AP-iNET is a computational prediction system for host-pathogen protein-protein interactions in the Arabidopsis-Pseudomonas model system. This webtool allows users to input host and pathogen protein sequences to predict whether they are interacting within a host-pathogen network.

Protein-protein interactions (PPIs) play a crucial role in host-pathogen interactions and pathogenesis and maintaining infection. Successful prediction of PPIs for a well-studied host-pathogen system will lead to better understanding of mechanisms of pathogenesis on a genome-wide scale.
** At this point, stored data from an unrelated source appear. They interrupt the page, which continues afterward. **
-- ==== Sys2Proof/Machine/PartTypes.lean ====
section
/-!
DEFINITION. A Parting core: harts, completion board, mailbox, streams, and whittle messages (chapters 6 and 9).
-/
namespace Sys2Proof.Machine

/-- A whittle message (Table 6.10). -/
structure WMsg where
  dst : Nat
  src : Nat
  len : Nat
  type : Nat
  arg : Nat
  count : Nat
  payload : List W64
  /-- Payload words that are uncorrectable, as a mask (R163). -/
  poison : Nat := 0
  /-- Source index of Table 6.8 and source die, for a slot signal. -/
  idx : Nat
  die : Nat
  /-- The hart whose WSEND waits. -/
  hart : Option Nat := none
  /-- The stamp of a counted token signal (R172, R260). -/
  stamp : Option Stamp := none
  deriving DecidableEq, Repr

/-- An arrival on its way to a board of the same quarter (R155). -/
structure Arrival where
  /-- Slot address (Table 6.7). -/
  addr : Nat
  count : Nat
  idx : Nat
  die : Nat
  deriving DecidableEq, Repr

/-- A record of the arrival log (R158). -/
structure ArrRec where
  slot : Nat
  idx : Nat
  die : Nat
  count : Nat
  tick : Nat
  deriving DecidableEq, Repr

/-- A record of the deadline-miss log (R248). -/
structure DlRec where
  stream : Nat
  entry : Nat
  bucket : Nat
  late : Nat
  due : Nat
  deriving DecidableEq, Repr

/-- A hart's access outside its core's memories (R149). -/
structure HartAccess where
  addr : Nat
  bytes : Nat
  /-- A store's value; none for a load. -/
  store : Option W64
  /-- Destination register of a load and whether it is sign-extended. -/
  rd : Nat
  signed : Bool
  /-- The memory request, once issued. -/
  req : Option Nat := none
  /-- Tick in which the hart met it. -/
  since : Nat
  deriving DecidableEq, Repr

/-- What a hart waits for. -/
inductive HartWait where
  | access (a : HartAccess)
  /-- QWAIT: queue, requests that must have completed, destination. -/
  | queue (q target rd : Nat)
  /-- TKWAIT: slot, count, destination. -/
  | token (slot n rd : Nat)
  /-- WSEND: destination, and the tick of sending (R163). -/
  | send (rd since : Nat)
  /-- WSEND whose acceptance waits at the crossing of its held quarter (R258): destination. -/
  | accepted (rd : Nat)
  deriving DecidableEq, Repr

/-- A hart (R148). Its run state stands in `PART.HART_STATE`. -/
structure Hart where
  /-- Byte offset in instruction memory. -/
  pc : Nat := 0
  /-- x1 to x31; x0 is never listed. -/
  regs : Sparse W64 := []
  /-- Reservation of LR: a data-memory address. -/
  resv : Option Nat := none
  wait : Option HartWait := none
  /-- Tick in which a wait for a queue or a token began (Table 15.4). -/
  since : Nat := 0
  deriving DecidableEq, Repr

/-- A request of a stream in progress (R243). -/
structure SReq where
  /-- Entry it is of, and first byte and bytes of the entry that it moves. -/
  entry : Nat
  off : Nat
  bytes : Nat
  /-- The request of the memory system or of the network; none while it waits for its next grant. -/
  id : Option Nat
  /-- 0 reads the data, 1 has read them, 2 writes them, 3 is done; an epoch chunk reads its tag at 4 and again at 5 (R246). -/
  phase : Nat
  /-- Data read or to be written, with the poison of their 64 B units. -/
  data : Nat := 0
  poison : Nat := 0
  /-- The first tag read (R246). -/
  tag : Nat := 0
  deriving DecidableEq, Repr

/-- An entry that a stream has begun: its index, its 256 bits, the bytes issued, the destination of a copy, whether its tiles have
been injected (R243, R152). -/
structure SEntry where
  index : Nat
  bits : Nat
  issued : Nat := 0
  dst : Nat := 0
  injected : Bool := false
  deriving DecidableEq, Repr

/-- A fetched tile whose last transfer its retire station has not acknowledged (R152): the stream and the entry that it is of, the stream
number 32 once that stream has been started again, and what the acknowledgement names. -/
structure SentTile where
  stream : Nat
  entry : Nat
  tile : Nat
  retire : Nat
  dir : Bool
  line : Nat
  xferLast : Nat
  deriving DecidableEq, Repr

/-- A stream (R151 to R153, R243 to R247). Its run state stands in `PART.SE_STATE`. -/
structure Stream where
  /-- The start record (Table 6.6). -/
  cfg : Nat := 0
  /-- T_s (R247). -/
  start : Nat := 0
  /-- Entries begun and not complete, oldest first. -/
  entries : List SEntry := []
  /-- Next entry to begin, and entries completed. -/
  next : Nat := 0
  completed : Nat := 0
  reqs : List SReq := []
  /-- The read of the next entry of its block list, on its way (R243). -/
  fetch : Option Nat := none
  /-- Requests still in progress that it issued before it was started again in the error state (R151, R244). -/
  left : List Nat := []
  /-- Next tile identifier and line of a fetch (R152). -/
  tile : Nat := 0
  line : Nat := 0
  /-- Received 64 B units not yet written, with their poison (R153). -/
  inbox : List (Nat × Bool) := []
  /-- Epoch form: the tick at which the current chunk is fetched again (R246). -/
  retryAt : Option Nat := none
  /-- The entry that put the stream into the error state (R244). -/
  stop : Option Nat := none
  deriving DecidableEq, Repr

/-- A block carried over RDMA for a stream (R243, R341): the network side completes it. -/
structure RemoteReq where
  id : Nat
  die : Nat
  quarter : Nat
  stream : Nat
  rank : Nat
  addr : Nat
  bytes : Nat
  write : Bool
  bucket : Nat
  data : Nat := 0
  poison : Nat := 0
  /-- Handed to a queue pair. -/
  sent : Bool := false
  done : Bool := false
  failed : Bool := false
  deriving DecidableEq, Repr

/-- A Parting core's own state. -/
structure Parting where
  imem : Sparse Byte := []
  imemPoison : Sparse Bool := []
  dmem : Sparse Byte := []
  dmemPoison : Sparse Bool := []
  harts : Sparse Hart := []
  /-- Source masks of the board's slots (R154, R157); the counters are `PART.CB_SLOTn`. -/
  masks : Sparse Nat := []
  /-- Poisoned 64 B units of the board's counters, sixteen slots each (R312, R313). -/
  slotPoison : Sparse Bool := []
  /-- Signals on their way to the board, oldest first. -/
  arrivals : List Arrival := []
  /-- Arrival log, newest first (R158). -/
  log : List ArrRec := []
  mailbox : List WMsg := []
  streams : Sparse Stream := []
  /-- Fetched tiles on their way, oldest first (R152). -/
  sent : List SentTile := []
  /-- The stream that each engine served last (R151), and units served by engine and class, 3 × engine + class: read, write,
  remote (R245). -/
  last : Sparse Nat := []
  served : Sparse Nat := []
  /-- Miss log, newest first (R248). -/
  misses : List DlRec := []
  deriving DecidableEq, Repr

end Sys2Proof.Machine
end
Several support vector machine(SVM) models is developed using experimentally proved Arabidopsis – Pseudomonas PPIs from different well curated host-pathogen interaction (HPI) databases.These models are based on Amino acid composition (AAC), Dipeptide composition (DIPEP), Conjoint Triad composition (CT) and Composition-Transtion-Distribuition (CTD) features. The SVM models are validated through a five-fold traing dataset and independent dataset. User has a choice to use individual descriptors or in a combination for prediction of the host-pathogen interactions. A homology based model also developed to assess the predictions in Arabidopsis - Pseudomonas system in genome wide. More information about these models can be found on the Help page.

There are three options for interaction prediction: “Host Only”, “Pathogen Only” or “Host and Pathogen”. User can submit the protein sequences in FASTA format by either uploading file or through a text box. After the prediction model selected and sequences uploaded, the submitted sequences are tested against trained files of the selected model. If both host and pathogen sequences are inputted, all possible combination of host-pathogen sequence pairs will be created and tested against the trained SVM model. After the prediction is complete, the prediction results will be displayed in a table of all posible pairs with their svm scores and the reamrk of interacting or non-interacting. The output can also be downloaded in various fourmats (CSV,XML,TSV) and the network of interaction can be viewed through "View Cytoscape".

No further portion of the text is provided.